"(…) Et la cité a basculé dans les ténèbres, tout le monde voulait s’offrir en spectacle…" Big Shoot de Koffi Kwahulé
Par la compagnie de l'Explique-Songe.
Serait-on capable, de nos jours, de tuer pour le plaisir du spectateur ? Nous sommes déjà capable d'humilier pour lui. L'humiliation n'est-elle pas déjà une mort avec la vie qui continue ?
Big Shoot est un cri. Un cri instantané. Un cri organique. Koffi Kwahulé ose dire et crier ce que les coeurs pensent tout bas. Être en face de. Ne pas fuir devant.
Nous transpirons les secondes, celles qui nous traversent et nous quittent. Se retrouver face à soi-même et se dire enfin la vérité. Le mensonge comme parfum perdu dans l’immensité de l’océan du crime. Un meurtre pour asseoir une vérité trop longtemps pleurée.
Ce cri. Ce gouffre de vérité. Voilà ce qui me pousse à mettre en chair cette pièce. Ce gouffre fait peur. La peur, en chacun de nous laisse place soit à l’immobilité, soit à la furie créatrice. Cette dernière est celle qui m’anime. Une furie créatrice, une furie nécessaire pour une situation extrême. Ne pas jouer avec le mensonge, ne pas jouer sur les mots mais laisser les sensations transpirer.
Cette pièce est une tornade. Elle déblaye tout sur son passage. Nous ne sortirons pas indemne après chaque seconde de répétitions et après chaque représentation. Le spectateur sera, lui aussi, traversé par cet éclair naissant des nuages noirs au dessus de nos têtes. La foudre ne tombe jamais où on l’attend. C’est ce qui est fascinant chez elle. La foudre touche le fer, arme ultime par laquelle les coeurs périssent un à un. Pleurer ne sert à rien. Être fasciné ne dure qu’un temps. Se battre toujours. Se débattre toujours et encore. Le feu, la foudre, la chaleur de l’arme après l’estocade, tout cela fluidifie le rouge coulant dans nos veines. Rien ne sert de mentir. Il faut se souvenir à point. Se souvenir d’Abel et Caïn. Les transcender à travers nos voix, celles d’aujourd’hui.

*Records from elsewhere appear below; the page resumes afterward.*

-- ==== Sys2Proof/Machine/State.lean ====
section
/-! DEFINITION. The state of the block: plain data, everything the spec gives the machine. Registers live in one store per
window; what the spec describes behind the registers has a field of its own, whose comment names the rule. -/
namespace Sys2Proof.Machine

/-- Why a run stops with a fault. No command of this block raises one: the spec gives every command an effect. Safe. -/
inductive Fault where
  /-- Raised by nothing; the type is not empty so that a fault can be named. Safe. -/
  | none
deriving DecidableEq, Repr

/-- Why a command is refused by the model. -/
inductive Refusal where
  /-- Raised by a command whose meaning the model does not have; no arm of exec answers it when the model is whole. Safe. -/
  | notModelled (mnemonic : String)
deriving DecidableEq, Repr

/-- The three orderable parts (00_scope.md). -/
inductive Part where
  | trn2 | trn4 | trn8
deriving DecidableEq, Repr

/-- Stakes in the package (R1). -/
def Part.stakes : Part → Nat
  | .trn2 => 2
  | .trn4 => 4
  | .trn8 => 8

/-- A posted event (R369, R370): class, tick of posting, source stake (255 for the package), the values of its snapshot,
and the flags of `EFLAGS`. -/
structure EvRec where
  ev : Ev
  cls : Nat
  stake : Nat
  tick : Word48
  vals : List Nat
  eflags : Nat
deriving DecidableEq, Repr

/-- A fault of the active set (R275), with the record of its latest posting. `pkg` marks one posted for the package (R276). `cls` is
the class it acts in: the highest it was posted in. -/
structure ActiveFault where
  post : EvRec
  pkg : Bool
  cls : Nat
deriving DecidableEq, Repr

/-! ### The wale (chapter 01) -/

/-- A cell on the wire (R21): its link fields, and its content, none for an idle cell. -/
structure WireCell where
  seq : Nat
  ack : Nat
  crClass : Nat
  crCount : Nat
  cell : Option Cell
deriving DecidableEq, Repr

/-- One direction of a stake's wale port. -/
structure WalDir where
  /-- R21: `SEQ` of the next cell, 10 bits, modular. -/
  seq : Nat := 0
  /-- R21: `SEQ` of the last cell received intact, sent back as `ACK`, 10 bits. -/
  ack : Nat := 0
  /-- R23: send credits held per class, 32 buffers at the receiver each. -/
  credits : List Nat := [32, 32, 32, 32]
  /-- R23: credits still to return per class. -/
  owed : List Nat := [0, 0, 0, 0]
  /-- R27: the class queues, oldest first, 256 cells together. -/
  queues : List (List Cell) := [[], [], [], []]
  /-- R27: STREAM cells that wait at the source FIFO for room in the queues. -/
  held : List Cell := []
  /-- R23: cells sent and not acknowledged, oldest first, with their sequence numbers. -/
  replay : List (Nat × Cell) := []
  /-- R23: cells of the replay buffer still to be sent again (go-back-N). -/
  toReplay : List (Nat × Cell) := []
  /-- R23: cells of each class sent in the present 1 µs window. -/
  used : List Nat := [0, 0, 0, 0]
  /-- R23: tick at which the present window began. -/
  winStart : Nat := 0
  /-- R23: what the last cell slot put on the wire; none while the direction is down or retrains. -/
  wire : Option WireCell := none
  /-- R27: times of the CRC errors of the last 100 µs. -/
  crcAt : List Nat := []
  /-- R27: time the retrain in progress began. -/
  retrainFrom : Option Nat := none
  /-- R27 to R29: a retrain is called for and has not begun. -/
  retrainWant : Bool := false
  /-- R29: the update set of the period has been received, and no sample frame has been sent since. -/
  pairGap : Bool := true
  /-- R29: time that set was received. -/
  gapAt : Option Nat := none
  /-- R40, R334: the margins of the 18 lanes this port receives, in 1/256 UI, as they are now. -/
  margins : List Nat := List.replicate 18 0
  /-- R334: runs of measurements below `MARGIN_THR`, per physical lane. -/
  lowRun : List Nat := List.replicate 18 0
  /-- R334: `WAL_MARGIN_LOW` has been posted for this direction. -/
  lowPosted : Bool := false
  /-- R334: the lanes a wanted retrain maps out. -/
  mapOut : List Nat := []
  /-- R334: the lanes this port has asked its neighbour to map out of the direction it receives. -/
  asked : List Nat := []
deriving DecidableEq, Repr

/-- The wale block of a stake. -/
structure WalState where
  /-- The ascending port's sending direction. -/
  asc : WalDir := {}
  /-- The descending port's sending direction. -/
  dsc : WalDir := {}
  /-- R30: time of the last heartbeat received. -/
  hbLast : Nat := 0
  /-- R30: ring master this stake follows, 0 or 1. -/
  master : Nat := 0
  /-- R30: this stake has declared the anchor lost. -/
  anchorLost : Bool := false
  /-- R31: this stake reaches neither stake 0 nor stake 1. -/
  cutOff : Bool := false
  /-- R31: bit n set while stake n is unreachable from this stake. -/
  lostMask : Nat := 0
  /-- R19: the links of the ring that are down, link i being that at the ascending port of stake i. -/
  down : List Nat := []
  /-- R22: how many of the event records and completions that wait in this stake have been put into their class queue. -/
  evSent : Nat := 0
  cmpSent : Nat := 0
  /-- R434: firmware bytes written by the distribution. -/
  fwBytes : Nat := 0
  /-- R434: when the last body cell was sent to the stake. -/
  fwAt : Nat := 0
  /-- R434: the stake's plait runs the distributed image. -/
  started : Bool := false
deriving DecidableEq, Repr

Pour garder intacte la puissance de cette oeuvre, je me dois, dans la mise en scène, de travailler sur la simplicité. La simplicité pour laisser les corps être et transpirer la situation. Rien de plus. Si ce n’est, mettre en avant la fascination que le « spectacle » apporte à une situation de mise à mort. Le bourreau est aussi fascinant que l’arme et que la victime. La fascination, elle-même, est ambiguë, elle échappe à tous les modèles puisqu’elle est subjective et charnelle. La chair, celle des acteurs, sera donc la matière première du spectacle. Vue ou cachée, elle ira susciter les désirs. Le travail scénographique, lui, s’inspirera du travail sur le plateau et sera aussi dans une simplicité qui laissera au spectateur la liberté de vivre le lieu et l’instant à la vitesse de sa pulsation cardiaque et de projeter sur cette toile, ses désirs.